# DATASET
================

theorem test_meets_CellClearAbandonsTheWork :
    (∀ x ∈ [cellW .running true, cellA .idle, cellA .purging], ∀ s, s = floorA (workA 2 5) x →
      s.takes 1 ∧ (s.cell 0).configured ∧ (s.load 0).active = false ∧ (s.cell 0).pendingSlot = none ∧ (s.cell 0).linkUp
      ∧ (s.cell 0).state ≠ .down ∧ ((s.cell 0).runStarted ∨ (s.cell 0).current = none))
    ∧ ∀ st ∈ [CellState.offline, .down], ∀ s, s = floorA none { cellA st with linkUp := false } →
      (s.load 0).active = false ∧ (s.cell 0).state = st ∧ (s.cell 0).linkUp = false ∧ (s.cell 0).current = none := by
  refine ⟨fun x h s e => ?_, fun st h s e => ?_⟩ <;> subst e
  · revert x; decide +kernel
  · revert st; decide +kernel

/-- An active load; a pending portion; a portion whose run has not started, its load active or not; and one stranded on an OFFLINE cell, with units left or none. -/
theorem test_meets_CellClearAbandonsTheWork_with_work :
    (∀ s, s = modLoad 0 (fun _ => startedLoad ⟨nameA, 1⟩ entryA) (floorA (workA 2 5) (cellW .running true)) →
      s.takes 1 ∧ (s.cell 0).configured ∧ s.noCellWaits ∧ (s.load 0).active ∧ (s.cell 0).linkUp ∧ (s.cell 0).runStarted
      ∧ (s.cell 0).pendingSlot = none ∧ ∀ d, d ≠ 0 → s.bufferWaiting.get d = false)
    ∧ (∀ s, s = floorA (some (lotA .active .stepOpen [] (portionA (.pending 0) 10 0)))
        { cellA .running with runStarted := true, current := some ⟨1, 1⟩, pendingSlot := some ⟨0, 1⟩ } →
      s.noCellWaits ∧ (s.cell 0).linkUp ∧ (s.cell 0).state ≠ .down ∧ (s.cell 0).runStarted ∧ (s.cell 0).pendingSlot = some ⟨0, 1⟩
      ∧ (s.lot 0).bind (fun l => l.portion 1) = some (portionA (.pending 0) 10 0))
    ∧ (∀ s, s = floorA (workA 10 0) (cellW .soaking false) → s.noCellWaits ∧ (s.cell 0).linkUp ∧ (s.cell 0).runStarted = false
      ∧ (s.cell 0).pendingSlot = none ∧ (s.cell 0).current = some ⟨0, 1⟩ ∧ 0 < (portionA (.atCell 0) 10 0).r)
    ∧ (∀ s, s = floorB [] → s.takes 1 ∧ (s.cell 0).configured ∧ s.noCellWaits ∧ (s.cell 0).linkUp ∧ (s.cell 0).state = .loading
      ∧ (s.cell 0).runStarted = false ∧ (s.cell 0).pendingSlot = none ∧ (s.cell 0).current = some ⟨0, 1⟩ ∧ (s.load 0).active
      ∧ s.buffers.get 0 = .reserved 0 0 ∧ ∀ d, s.bufferWaiting.get d = false)
    ∧ ∀ r ∈ [0, 2], ∀ p, p = portionA (.atCell 0) r 5 → ∀ l, l = { lotA .active .stepOpen [] p with portions := [p, { portionA .queued 10 0 with number := 2 }] } →
      ∀ s, s = floorA (some l) { cellW .offline true with linkUp := false } → s.noCellWaits ∧ (s.cell 0).linkUp = false
      ∧ (s.cell 0).state = .offline ∧ (s.cell 0).pendingSlot = none ∧ (s.cell 0).current = some ⟨0, 1⟩ ∧ l.portion 1 = some p
      ∧ l.state ≠ .scrapping ∧ ∃ q ∈ l.passPortions l.pass, q.number ≠ p.number ∧ q.state ≠ .done := by
  refine ⟨by rintro _ rfl; decide +kernel, by rintro _ rfl; decide +kernel, by rintro _ rfl; decide +kernel,
    by rintro _ rfl; decide +kernel, ?_⟩
  intro r h p e l d s k; subst e; subst d; subst k; revert r; decide +kernel

/-- Every way an active load of a LOADING cell ends without a run frees its buffer (R101, R102), and a load that waits has it next (R91). -/
theorem test_failed_loads_free_their_buffers :
    (∀ i ∈ [Instr.cellClear 1 0, .cellDown 1 0, .lineBreak 0, .catalogState 1 nameA 1 (some .suspended),
        .lotDispose 1 nameA (some .program) (some .scrap)],
      gives (exec i (floorB [holdA .program])) (fun t => t.buffers.get 0 = .free && (t.load 0).state = .failed && (t.load 0).wants = []))
    ∧ ∀ s, s = setBufferWaiting 1 true (modLoad 1 (fun _ => startedLoad ⟨nameA, 1⟩ entryA)
        { floorB [] with buffers := Vector.replicate 8 (.reserved 0 0) }) →
      gives (exec (.lineBreak 0) s) (fun t => t.buffers.get 0 = .reserved 1 0 && t.buffers.get 1 = .reserved 1 256
        && t.buffers.get 2 = .free && (t.load 1).wants = [0, 256]) := by
  refine ⟨by decide +kernel, ?_⟩
  rintro _ rfl; decide +kernel

theorem test_meets_SitesContactorAndFlagsAreSet :
    (∀ k ∈ [0, 7], Nat.testBit 0x81 k) ∧ 0x81 ≤ 255 ∧ Nat.testBit 0x100 8 ∧ 7 < 8
    ∧ (∀ s, s = floorA (workA 2 5) (cellW .running true) → s.takes 1 ∧ (s.cell 0).configured ∧ s.waitList = []
      ∧ (s.cell 0).state = .running)
    ∧ SiteSet.has (SiteSet.add 0 7) 7 ∧ SiteSet.has (SiteSet.add 0 7) 0 = false
    ∧ ∀ s, s = floorA none (cellA .idle) → s.takes 1 ∧ (s.cell 0).configured ∧ s.waitList = [] ∧ (s.cell 0).state = .idle
      ∧ (s.cell 0).pendingSlot = none := by
  refine ⟨by decide, by decide, by decide, by decide, ?_, by decide, by decide, ?_⟩ <;> (rintro _ rfl; decide +kernel)

/-! ### Hypotheses met: station frames -/

theorem test_meets_HelloBringsTheLinkUp :
    (validName nameA ∧ (8 : Nat) = 8 ∧ (7 : ClassSet) ≠ 0 ∧ (7 : ClassSet).toNat ≤ 7 ∧ validKit nameA)
    ∧ (8 : ClassSet).toNat > 7 ∧ validKit (letters 9) = false ∧ (State.reset.cell 0).configured = false
    ∧ (floorD.cell 0).stationName ≠ some nameB
    ∧ ∀ st ∈ [CellState.offline, .down, .idle, .running], (floorA none (cellA st)).cell 0 = cellA st
      ∧ (cellA st).stationName = some nameA ∧ (cellA st).configured ∧ (cellA st).state = st := by decide +kernel

/-- Each clause of KIT: the kit that is wanted and another one, by the state of the cell. -/
theorem test_meets_KitFramesActByState :
    (validKit nameA ∧ validKit nameB ∧ entryA.state = .approved)
    ∧ (∀ st ∈ [CellState.loading, .purging, .draining, .down, .offline, .paused, .running, .soaking, .reserved], ∀ b ∈ [true, false],
      ∀ s, s = floorA (workA 10 0) (cellW st b) → (s.cell 0).linkUp ∧ (s.cell 0).state = st ∧ (s.cell 0).runStarted = b
      ∧ s.wantedKit 0 = some nameA ∧ s.wantedKit 0 ≠ some nameB ∧ (s.cell 0).pendingSlot = none
      ∧ s.currentWork 0 = some (⟨0, 1⟩, lotA .active .stepOpen [] (portionA (.atCell 0) 10 0), portionA (.atCell 0) 10 0, stepA)
      ∧ stepA.kit = nameA ∧ (s.cell 0).pause.isEmpty ∧ (s.cell 0).program = some ⟨nameA, 1⟩ ∧ s.entry nameA 1 = some entryA)
    ∧ (∀ s, s = floorA (workA 10 0) { cellW .reserved false with program := none } →
      (s.cell 0).program ≠ some ⟨nameA, 1⟩ ∧ (s.cell 0).state = .reserved)
    ∧ (PauseSet.isEmpty ⟨false, false, true⟩ = false)
    ∧ (validKit (letters 9) = false ∧ ((floorA none { cellA .idle with linkUp := false }).cell 0).linkUp = false)
    ∧ ∀ s, s = floorA none (cellA .idle) → (s.cell 0).state = .idle ∧ s.waitList = [] := by
  refine ⟨by decide +kernel, fun st h b k s e => ?_, fun s e => ?_, rfl, by decide +kernel, fun s e => ?_⟩ <;> subst e
  · revert st b; decide +kernel
  · decide +kernel
  · decide +kernel

theorem test_meets_PurgesEndTheRun_discarded : ∀ s, s = floorA none (cellA .idle) →
    (s.cell 0).linkUp ∧ (s.cell 0).state ≠ .purging := by rintro _ rfl; decide +kernel

theorem test_meets_PurgesEndTheRun_empty : ∀ b ∈ [true, false], ∀ s,
    s = floorA none { cellA .purging with downAfterPurge := b, purgeTimer := some 600 } →
    (s.cell 0).linkUp ∧ (s.cell 0).state = .purging ∧ (s.cell 0).current = none ∧ (s.cell 0).pendingSlot = none ∧ s.waitList = []
    ∧ (s.cell 0).purgeTimer ≠ none := by
  intro b h s e; subst e; revert b; decide +kernel

theorem test_meets_PurgesEndTheRun : ∀ n ∈ [1, 5], ∀ s, s = floorA (workA 0 5) { cellW .purging true with downAfterPurge := true } →
    (s.cell 0).state = .purging ∧ (s.cell 0).downAfterPurge ∧ (s.cell 0).current = some ⟨0, 1⟩ ∧ s.lot 0 = workA 0 5
    ∧ (BitVec.ofNat 16 n).toNat ≤ (portionA (.atCell 0) 0 5).h ∧ 0 < (portionA (.atCell 0) 0 5).r + (BitVec.ofNat 16 n).toNat
    ∧ s.noCellWaits := by
  intro n h s e; subst e; revert n; decide +kernel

================

# WHAT THE EXERCISE ASKS
If a line in the records contains "takes", report it.

# ANSWER BOX
      s.takes 1 ∧ (s.cell 0).configured ∧ (s.load 0).active = false ∧ (s.cell 0).pendingSlot = none ∧ (s.cell 0).linkUp
      s.takes 1 ∧ (s.cell 0).configured ∧ s.noCellWaits ∧ (s.load 0).active ∧ (s.cell 0).linkUp ∧ (s.cell 0).runStarted
    ∧ (∀ s, s = floorB [] → s.takes 1 ∧ (s.cell 0).configured ∧ s.noCellWaits ∧ (s.cell 0).linkUp ∧ (s.cell 0).state = .loading
    ∧ (∀ s, s = floorA (workA 2 5) (cellW .running true) → s.takes 1 ∧ (s.cell 0).configured ∧ s.waitList = []
    ∧ ∀ s, s = floorA none (cellA .idle) → s.takes 1 ∧ (s.cell 0).configured ∧ s.waitList = [] ∧ (s.cell 0).state = .idle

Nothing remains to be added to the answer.